Within the listing below, please copy exactly the lines between the line holding "else if f.good" and the line holding "let s := (s.bump", inclusive.

┄┄┄┄┄┄┄┄┄┄

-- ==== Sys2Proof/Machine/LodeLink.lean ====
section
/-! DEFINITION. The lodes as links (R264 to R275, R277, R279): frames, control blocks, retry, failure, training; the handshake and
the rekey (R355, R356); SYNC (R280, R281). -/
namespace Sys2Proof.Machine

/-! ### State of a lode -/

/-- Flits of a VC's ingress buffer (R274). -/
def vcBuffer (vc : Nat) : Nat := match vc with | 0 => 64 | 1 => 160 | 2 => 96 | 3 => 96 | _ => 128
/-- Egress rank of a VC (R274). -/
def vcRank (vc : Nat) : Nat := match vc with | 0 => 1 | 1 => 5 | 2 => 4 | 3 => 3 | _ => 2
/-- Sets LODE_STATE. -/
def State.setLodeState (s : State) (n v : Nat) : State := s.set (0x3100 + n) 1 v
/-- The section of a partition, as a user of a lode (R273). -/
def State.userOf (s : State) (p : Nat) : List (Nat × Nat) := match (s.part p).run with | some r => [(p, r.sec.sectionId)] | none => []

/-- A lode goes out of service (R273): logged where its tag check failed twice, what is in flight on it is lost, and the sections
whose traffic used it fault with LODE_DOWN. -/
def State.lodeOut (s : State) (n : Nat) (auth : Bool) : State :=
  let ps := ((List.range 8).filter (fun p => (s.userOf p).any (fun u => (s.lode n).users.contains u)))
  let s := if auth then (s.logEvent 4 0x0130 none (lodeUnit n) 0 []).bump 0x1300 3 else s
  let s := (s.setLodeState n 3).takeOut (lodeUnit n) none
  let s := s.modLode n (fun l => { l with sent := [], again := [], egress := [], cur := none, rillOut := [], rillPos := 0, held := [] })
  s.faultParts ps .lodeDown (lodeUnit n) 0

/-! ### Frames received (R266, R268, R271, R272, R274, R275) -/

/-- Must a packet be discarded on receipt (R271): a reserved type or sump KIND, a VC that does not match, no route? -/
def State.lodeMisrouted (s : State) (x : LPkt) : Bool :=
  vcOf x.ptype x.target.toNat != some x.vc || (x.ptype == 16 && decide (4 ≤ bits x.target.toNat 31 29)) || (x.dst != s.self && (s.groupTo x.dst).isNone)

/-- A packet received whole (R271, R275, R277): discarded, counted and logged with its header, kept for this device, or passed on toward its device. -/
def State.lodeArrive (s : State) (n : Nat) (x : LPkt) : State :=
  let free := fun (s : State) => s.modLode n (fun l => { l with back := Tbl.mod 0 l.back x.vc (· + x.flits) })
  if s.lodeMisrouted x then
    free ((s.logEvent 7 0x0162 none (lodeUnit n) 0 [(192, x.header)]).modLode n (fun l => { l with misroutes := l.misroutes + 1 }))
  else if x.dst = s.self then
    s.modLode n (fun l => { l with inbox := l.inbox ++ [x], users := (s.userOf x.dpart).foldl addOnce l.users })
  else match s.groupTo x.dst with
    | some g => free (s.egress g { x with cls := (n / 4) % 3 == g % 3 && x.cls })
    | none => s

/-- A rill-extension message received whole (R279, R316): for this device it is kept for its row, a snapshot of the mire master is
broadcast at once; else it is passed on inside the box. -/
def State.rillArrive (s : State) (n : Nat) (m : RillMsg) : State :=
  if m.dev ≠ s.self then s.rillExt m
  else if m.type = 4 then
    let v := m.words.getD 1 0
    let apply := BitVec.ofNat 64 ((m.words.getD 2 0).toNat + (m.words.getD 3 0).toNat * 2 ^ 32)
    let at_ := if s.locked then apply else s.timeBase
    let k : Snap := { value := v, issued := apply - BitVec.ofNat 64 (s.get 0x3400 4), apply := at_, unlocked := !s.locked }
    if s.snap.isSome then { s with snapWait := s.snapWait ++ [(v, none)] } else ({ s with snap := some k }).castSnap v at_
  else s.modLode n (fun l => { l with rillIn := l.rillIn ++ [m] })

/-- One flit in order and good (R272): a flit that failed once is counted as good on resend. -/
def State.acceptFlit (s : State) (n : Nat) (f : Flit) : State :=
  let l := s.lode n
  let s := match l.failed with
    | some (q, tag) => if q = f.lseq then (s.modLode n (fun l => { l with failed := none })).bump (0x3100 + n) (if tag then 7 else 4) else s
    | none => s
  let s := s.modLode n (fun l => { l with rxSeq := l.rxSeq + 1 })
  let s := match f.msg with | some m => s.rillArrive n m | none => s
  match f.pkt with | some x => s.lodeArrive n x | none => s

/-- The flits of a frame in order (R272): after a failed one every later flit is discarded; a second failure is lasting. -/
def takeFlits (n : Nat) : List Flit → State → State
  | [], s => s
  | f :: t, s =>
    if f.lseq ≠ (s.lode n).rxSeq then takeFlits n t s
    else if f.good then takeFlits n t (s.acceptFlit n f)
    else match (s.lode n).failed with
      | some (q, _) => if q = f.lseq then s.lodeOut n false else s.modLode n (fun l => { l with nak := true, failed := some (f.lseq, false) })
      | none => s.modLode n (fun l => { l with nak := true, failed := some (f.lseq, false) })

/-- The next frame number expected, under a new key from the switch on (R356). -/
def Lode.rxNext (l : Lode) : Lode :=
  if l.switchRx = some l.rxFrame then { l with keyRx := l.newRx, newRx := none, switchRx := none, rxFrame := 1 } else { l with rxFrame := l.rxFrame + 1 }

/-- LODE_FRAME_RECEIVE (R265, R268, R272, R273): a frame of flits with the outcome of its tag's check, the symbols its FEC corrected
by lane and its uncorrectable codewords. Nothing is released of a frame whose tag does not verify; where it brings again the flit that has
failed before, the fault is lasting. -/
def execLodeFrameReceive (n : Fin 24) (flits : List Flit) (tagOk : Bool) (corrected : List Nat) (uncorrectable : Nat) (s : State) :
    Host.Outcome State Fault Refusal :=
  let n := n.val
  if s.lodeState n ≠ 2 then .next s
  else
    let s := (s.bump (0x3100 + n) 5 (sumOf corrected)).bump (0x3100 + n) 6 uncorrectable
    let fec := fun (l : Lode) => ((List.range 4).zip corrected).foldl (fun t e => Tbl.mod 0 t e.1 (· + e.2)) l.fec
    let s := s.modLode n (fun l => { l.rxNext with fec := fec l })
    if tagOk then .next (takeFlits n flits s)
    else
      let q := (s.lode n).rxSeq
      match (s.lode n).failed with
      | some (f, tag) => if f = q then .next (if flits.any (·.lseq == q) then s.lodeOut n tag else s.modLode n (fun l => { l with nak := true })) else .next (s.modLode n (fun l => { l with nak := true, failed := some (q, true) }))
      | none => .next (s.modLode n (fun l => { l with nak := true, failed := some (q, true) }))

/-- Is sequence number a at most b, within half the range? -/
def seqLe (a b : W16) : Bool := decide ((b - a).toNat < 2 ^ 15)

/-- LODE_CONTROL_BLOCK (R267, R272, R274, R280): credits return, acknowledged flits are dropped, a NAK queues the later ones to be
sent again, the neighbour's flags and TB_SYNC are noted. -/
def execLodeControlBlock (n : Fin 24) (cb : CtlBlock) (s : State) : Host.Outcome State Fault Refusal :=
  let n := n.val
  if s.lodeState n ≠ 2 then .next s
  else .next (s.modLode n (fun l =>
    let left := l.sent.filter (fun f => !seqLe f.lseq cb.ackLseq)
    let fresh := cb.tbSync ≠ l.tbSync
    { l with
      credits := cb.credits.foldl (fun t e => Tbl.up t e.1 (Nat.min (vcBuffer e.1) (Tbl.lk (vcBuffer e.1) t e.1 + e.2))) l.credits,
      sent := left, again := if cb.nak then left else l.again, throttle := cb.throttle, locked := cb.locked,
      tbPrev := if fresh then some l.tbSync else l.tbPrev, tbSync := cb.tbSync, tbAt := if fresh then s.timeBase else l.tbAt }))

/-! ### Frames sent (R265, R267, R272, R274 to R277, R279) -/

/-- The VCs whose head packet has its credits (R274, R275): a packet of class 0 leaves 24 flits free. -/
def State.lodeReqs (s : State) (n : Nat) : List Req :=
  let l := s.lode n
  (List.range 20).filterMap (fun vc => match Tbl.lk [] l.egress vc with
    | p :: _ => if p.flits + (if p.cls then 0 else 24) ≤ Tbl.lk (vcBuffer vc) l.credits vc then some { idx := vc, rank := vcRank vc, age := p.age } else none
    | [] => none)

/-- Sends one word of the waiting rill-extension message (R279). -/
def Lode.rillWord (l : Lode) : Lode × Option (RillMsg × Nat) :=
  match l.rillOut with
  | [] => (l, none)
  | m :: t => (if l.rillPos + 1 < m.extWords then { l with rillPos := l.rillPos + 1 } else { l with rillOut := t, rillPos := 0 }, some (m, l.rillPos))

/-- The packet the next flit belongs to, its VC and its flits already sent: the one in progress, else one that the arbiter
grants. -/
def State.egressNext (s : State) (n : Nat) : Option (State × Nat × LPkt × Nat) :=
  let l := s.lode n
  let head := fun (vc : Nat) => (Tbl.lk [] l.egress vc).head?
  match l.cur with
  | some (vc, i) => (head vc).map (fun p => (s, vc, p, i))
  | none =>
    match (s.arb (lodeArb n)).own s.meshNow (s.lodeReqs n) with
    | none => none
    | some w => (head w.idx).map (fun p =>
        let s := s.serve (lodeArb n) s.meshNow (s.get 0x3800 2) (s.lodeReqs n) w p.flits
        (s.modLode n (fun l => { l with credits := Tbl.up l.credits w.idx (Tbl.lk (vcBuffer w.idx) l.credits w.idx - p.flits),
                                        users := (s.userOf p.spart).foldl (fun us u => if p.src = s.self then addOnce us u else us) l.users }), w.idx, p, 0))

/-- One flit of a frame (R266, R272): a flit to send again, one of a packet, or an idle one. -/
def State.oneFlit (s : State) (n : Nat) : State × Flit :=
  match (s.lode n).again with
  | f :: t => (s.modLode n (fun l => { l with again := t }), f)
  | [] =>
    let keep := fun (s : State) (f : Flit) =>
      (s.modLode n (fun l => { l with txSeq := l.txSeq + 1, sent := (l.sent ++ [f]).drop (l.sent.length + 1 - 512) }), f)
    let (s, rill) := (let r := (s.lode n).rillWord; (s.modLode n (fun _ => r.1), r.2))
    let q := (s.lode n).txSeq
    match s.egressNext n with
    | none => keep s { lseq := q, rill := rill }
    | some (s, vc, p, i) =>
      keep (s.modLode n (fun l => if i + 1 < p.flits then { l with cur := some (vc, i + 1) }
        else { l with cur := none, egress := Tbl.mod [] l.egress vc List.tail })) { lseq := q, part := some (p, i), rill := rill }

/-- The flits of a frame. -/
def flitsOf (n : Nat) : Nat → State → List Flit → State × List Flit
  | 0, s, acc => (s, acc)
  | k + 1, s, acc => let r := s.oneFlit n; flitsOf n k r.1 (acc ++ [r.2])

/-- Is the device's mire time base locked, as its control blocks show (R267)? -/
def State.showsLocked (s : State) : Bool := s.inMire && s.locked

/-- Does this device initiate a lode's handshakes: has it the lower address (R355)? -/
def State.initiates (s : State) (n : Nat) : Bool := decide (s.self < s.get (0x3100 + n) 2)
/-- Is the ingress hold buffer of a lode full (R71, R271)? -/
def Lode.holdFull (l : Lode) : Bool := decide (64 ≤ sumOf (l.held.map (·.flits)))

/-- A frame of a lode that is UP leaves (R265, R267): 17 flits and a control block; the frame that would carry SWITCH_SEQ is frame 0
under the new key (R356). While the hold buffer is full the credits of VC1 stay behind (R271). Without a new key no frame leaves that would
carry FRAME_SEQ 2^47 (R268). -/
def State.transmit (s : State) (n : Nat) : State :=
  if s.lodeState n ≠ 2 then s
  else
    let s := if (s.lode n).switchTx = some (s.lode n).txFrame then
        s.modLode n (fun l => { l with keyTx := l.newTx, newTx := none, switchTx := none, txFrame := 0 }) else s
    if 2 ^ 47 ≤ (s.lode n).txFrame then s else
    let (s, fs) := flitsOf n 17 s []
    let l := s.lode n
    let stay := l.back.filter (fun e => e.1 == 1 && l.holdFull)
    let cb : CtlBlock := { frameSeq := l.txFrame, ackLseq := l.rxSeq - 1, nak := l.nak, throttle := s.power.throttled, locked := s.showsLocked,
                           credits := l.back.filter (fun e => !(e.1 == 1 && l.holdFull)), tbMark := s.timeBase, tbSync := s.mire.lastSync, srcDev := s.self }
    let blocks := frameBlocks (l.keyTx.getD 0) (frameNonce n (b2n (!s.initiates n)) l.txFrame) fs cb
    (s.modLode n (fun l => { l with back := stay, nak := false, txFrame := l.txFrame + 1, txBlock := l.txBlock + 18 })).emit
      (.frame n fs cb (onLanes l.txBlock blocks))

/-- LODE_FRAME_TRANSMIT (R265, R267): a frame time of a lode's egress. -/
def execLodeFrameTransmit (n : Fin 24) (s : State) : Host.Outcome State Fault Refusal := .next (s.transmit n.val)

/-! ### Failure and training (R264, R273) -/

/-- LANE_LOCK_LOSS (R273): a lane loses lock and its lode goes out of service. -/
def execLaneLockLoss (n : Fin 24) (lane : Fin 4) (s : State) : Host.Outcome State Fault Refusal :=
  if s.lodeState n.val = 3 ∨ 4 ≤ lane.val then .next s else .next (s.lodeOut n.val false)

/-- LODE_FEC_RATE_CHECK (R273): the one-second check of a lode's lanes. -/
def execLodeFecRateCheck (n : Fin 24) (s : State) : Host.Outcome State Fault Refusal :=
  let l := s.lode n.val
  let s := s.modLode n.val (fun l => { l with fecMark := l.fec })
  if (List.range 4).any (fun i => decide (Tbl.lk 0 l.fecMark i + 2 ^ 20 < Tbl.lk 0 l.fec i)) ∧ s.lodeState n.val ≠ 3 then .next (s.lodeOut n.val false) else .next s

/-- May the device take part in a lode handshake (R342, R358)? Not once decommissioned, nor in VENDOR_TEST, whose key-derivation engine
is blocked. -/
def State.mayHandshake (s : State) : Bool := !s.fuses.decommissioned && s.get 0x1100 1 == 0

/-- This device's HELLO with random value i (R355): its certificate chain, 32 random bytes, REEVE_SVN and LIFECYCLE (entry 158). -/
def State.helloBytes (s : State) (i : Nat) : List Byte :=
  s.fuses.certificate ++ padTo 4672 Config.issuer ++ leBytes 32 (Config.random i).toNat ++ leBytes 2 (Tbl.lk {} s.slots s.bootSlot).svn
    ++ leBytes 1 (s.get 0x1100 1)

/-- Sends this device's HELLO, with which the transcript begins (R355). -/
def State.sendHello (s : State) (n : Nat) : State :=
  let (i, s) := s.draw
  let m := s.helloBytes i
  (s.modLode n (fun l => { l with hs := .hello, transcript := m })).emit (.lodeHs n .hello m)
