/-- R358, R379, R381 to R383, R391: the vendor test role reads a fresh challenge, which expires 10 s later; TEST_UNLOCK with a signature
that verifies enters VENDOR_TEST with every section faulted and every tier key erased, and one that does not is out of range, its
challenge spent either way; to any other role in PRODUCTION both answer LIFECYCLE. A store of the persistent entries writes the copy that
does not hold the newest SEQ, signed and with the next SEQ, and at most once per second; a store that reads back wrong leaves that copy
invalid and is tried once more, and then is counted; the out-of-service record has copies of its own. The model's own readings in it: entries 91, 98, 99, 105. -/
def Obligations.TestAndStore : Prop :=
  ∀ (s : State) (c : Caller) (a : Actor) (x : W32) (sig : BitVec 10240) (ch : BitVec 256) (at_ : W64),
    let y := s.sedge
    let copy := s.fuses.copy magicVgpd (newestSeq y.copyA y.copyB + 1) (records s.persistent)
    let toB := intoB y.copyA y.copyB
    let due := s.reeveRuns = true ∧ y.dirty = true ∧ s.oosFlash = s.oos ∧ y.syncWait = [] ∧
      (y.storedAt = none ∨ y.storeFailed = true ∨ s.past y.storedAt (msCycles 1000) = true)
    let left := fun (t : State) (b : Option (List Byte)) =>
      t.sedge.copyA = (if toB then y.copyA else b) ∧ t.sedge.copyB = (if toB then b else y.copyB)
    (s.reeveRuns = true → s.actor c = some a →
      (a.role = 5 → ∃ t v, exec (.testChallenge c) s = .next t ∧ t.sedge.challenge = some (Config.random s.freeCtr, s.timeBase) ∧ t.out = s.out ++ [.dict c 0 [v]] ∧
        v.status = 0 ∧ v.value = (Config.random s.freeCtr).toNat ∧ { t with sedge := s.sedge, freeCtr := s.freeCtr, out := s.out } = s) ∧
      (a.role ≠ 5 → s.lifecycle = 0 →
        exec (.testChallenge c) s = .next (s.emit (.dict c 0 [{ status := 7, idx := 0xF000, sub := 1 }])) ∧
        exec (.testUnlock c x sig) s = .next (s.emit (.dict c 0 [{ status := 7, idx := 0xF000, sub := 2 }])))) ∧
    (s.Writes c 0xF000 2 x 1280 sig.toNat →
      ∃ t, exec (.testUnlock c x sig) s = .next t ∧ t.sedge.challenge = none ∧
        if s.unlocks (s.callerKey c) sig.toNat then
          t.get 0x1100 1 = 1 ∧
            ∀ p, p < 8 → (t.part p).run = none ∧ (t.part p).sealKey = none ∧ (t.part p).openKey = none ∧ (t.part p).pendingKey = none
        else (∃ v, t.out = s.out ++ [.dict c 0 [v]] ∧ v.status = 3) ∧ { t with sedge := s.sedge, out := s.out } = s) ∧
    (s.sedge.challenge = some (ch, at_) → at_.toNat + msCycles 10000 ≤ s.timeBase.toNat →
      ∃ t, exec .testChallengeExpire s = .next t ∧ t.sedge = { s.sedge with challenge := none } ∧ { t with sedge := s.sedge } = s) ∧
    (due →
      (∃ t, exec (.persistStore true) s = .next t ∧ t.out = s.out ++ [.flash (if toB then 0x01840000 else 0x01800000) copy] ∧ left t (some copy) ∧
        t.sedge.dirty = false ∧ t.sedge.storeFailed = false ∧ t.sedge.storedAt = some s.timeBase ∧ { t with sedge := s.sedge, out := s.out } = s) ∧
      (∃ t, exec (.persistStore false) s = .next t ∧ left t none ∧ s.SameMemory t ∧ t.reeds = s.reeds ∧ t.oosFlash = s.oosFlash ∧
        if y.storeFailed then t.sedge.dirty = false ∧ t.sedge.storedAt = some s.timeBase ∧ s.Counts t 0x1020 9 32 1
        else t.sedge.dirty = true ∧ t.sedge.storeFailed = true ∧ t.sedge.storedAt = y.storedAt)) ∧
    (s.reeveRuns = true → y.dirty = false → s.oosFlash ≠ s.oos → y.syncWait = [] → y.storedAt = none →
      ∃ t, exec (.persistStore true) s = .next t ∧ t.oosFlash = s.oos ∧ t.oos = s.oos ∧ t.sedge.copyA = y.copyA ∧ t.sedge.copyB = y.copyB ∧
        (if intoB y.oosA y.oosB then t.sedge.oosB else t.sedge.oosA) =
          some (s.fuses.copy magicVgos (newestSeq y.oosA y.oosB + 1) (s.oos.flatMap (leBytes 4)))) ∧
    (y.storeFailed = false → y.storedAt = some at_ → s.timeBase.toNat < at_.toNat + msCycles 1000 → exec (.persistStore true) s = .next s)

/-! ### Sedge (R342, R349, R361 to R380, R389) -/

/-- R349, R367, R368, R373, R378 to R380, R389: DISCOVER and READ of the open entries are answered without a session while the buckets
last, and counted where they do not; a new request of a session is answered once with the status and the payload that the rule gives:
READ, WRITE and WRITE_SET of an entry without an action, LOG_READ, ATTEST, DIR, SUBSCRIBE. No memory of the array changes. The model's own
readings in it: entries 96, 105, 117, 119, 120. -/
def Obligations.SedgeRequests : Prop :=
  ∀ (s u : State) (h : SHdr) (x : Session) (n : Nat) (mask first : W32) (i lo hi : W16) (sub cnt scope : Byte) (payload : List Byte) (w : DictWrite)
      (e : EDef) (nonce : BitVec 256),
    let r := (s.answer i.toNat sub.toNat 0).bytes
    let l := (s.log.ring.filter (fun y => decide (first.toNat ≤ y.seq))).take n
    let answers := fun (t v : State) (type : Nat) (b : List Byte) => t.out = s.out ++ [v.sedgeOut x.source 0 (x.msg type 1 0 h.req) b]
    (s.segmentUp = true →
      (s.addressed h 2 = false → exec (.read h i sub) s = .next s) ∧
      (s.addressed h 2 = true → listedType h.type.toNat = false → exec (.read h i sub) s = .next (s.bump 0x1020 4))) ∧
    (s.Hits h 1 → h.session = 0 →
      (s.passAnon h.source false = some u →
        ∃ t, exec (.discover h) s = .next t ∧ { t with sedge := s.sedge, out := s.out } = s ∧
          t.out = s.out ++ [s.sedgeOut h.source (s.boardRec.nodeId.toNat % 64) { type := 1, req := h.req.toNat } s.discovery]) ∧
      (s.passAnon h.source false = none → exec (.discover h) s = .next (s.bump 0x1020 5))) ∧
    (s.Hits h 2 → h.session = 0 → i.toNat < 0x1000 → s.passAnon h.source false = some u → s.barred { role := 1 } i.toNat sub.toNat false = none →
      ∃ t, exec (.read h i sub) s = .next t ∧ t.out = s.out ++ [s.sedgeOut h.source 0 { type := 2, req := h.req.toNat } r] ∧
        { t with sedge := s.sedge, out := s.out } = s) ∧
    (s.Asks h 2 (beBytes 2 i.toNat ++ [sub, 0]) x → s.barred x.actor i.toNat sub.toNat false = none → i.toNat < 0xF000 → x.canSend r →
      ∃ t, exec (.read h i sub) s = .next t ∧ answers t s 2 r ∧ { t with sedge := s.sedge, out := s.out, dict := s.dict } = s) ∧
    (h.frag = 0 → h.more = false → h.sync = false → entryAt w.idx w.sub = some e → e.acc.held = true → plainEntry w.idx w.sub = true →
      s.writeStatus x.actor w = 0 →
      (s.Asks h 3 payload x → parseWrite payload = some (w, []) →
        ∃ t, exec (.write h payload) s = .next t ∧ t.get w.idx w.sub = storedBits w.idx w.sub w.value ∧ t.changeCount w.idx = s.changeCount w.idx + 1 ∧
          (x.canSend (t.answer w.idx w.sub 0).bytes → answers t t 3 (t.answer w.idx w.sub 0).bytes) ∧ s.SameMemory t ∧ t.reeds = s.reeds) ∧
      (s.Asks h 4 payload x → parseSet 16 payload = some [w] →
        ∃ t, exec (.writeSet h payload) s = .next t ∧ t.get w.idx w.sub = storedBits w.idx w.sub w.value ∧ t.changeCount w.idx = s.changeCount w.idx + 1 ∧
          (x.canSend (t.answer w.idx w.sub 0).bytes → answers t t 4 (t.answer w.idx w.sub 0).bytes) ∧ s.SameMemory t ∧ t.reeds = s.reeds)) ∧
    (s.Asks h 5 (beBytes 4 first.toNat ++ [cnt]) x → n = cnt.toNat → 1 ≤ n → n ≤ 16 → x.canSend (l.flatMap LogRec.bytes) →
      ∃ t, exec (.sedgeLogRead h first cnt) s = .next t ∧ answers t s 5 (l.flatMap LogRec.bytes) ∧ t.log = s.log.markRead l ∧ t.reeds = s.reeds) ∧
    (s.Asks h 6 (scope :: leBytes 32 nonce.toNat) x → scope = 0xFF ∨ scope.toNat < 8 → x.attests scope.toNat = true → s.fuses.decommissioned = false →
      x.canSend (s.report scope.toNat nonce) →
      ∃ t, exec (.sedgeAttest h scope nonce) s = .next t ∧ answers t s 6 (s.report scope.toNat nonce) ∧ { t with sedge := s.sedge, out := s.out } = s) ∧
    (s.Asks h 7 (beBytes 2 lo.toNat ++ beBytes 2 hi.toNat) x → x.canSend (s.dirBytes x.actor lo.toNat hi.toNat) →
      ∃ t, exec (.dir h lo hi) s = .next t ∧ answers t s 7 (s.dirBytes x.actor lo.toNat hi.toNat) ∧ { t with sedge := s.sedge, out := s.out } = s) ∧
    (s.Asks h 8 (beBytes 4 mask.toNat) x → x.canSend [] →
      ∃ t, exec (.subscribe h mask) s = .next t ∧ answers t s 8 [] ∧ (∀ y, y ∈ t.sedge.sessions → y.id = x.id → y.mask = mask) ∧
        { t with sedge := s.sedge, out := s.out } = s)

┄┄┄┄┄┄┄┄┄┄

== Output below ==
    else if f.good then takeFlits n t (s.acceptFlit n f)
    else match (s.lode n).failed with
      | some (q, _) => if q = f.lseq then s.lodeOut n false else s.modLode n (fun l => { l with nak := true, failed := some (f.lseq, false) })
      | none => s.modLode n (fun l => { l with nak := true, failed := some (f.lseq, false) })

/-- The next frame number expected, under a new key from the switch on (R356). -/
def Lode.rxNext (l : Lode) : Lode :=
  if l.switchRx = some l.rxFrame then { l with keyRx := l.newRx, newRx := none, switchRx := none, rxFrame := 1 } else { l with rxFrame := l.rxFrame + 1 }

/-- LODE_FRAME_RECEIVE (R265, R268, R272, R273): a frame of flits with the outcome of its tag's check, the symbols its FEC corrected
by lane and its uncorrectable codewords. Nothing is released of a frame whose tag does not verify; where it brings again the flit that has
failed before, the fault is lasting. -/
def execLodeFrameReceive (n : Fin 24) (flits : List Flit) (tagOk : Bool) (corrected : List Nat) (uncorrectable : Nat) (s : State) :
    Host.Outcome State Fault Refusal :=
  let n := n.val
  if s.lodeState n ≠ 2 then .next s
  else
    let s := (s.bump (0x3100 + n) 5 (sumOf corrected)).bump (0x3100 + n) 6 uncorrectable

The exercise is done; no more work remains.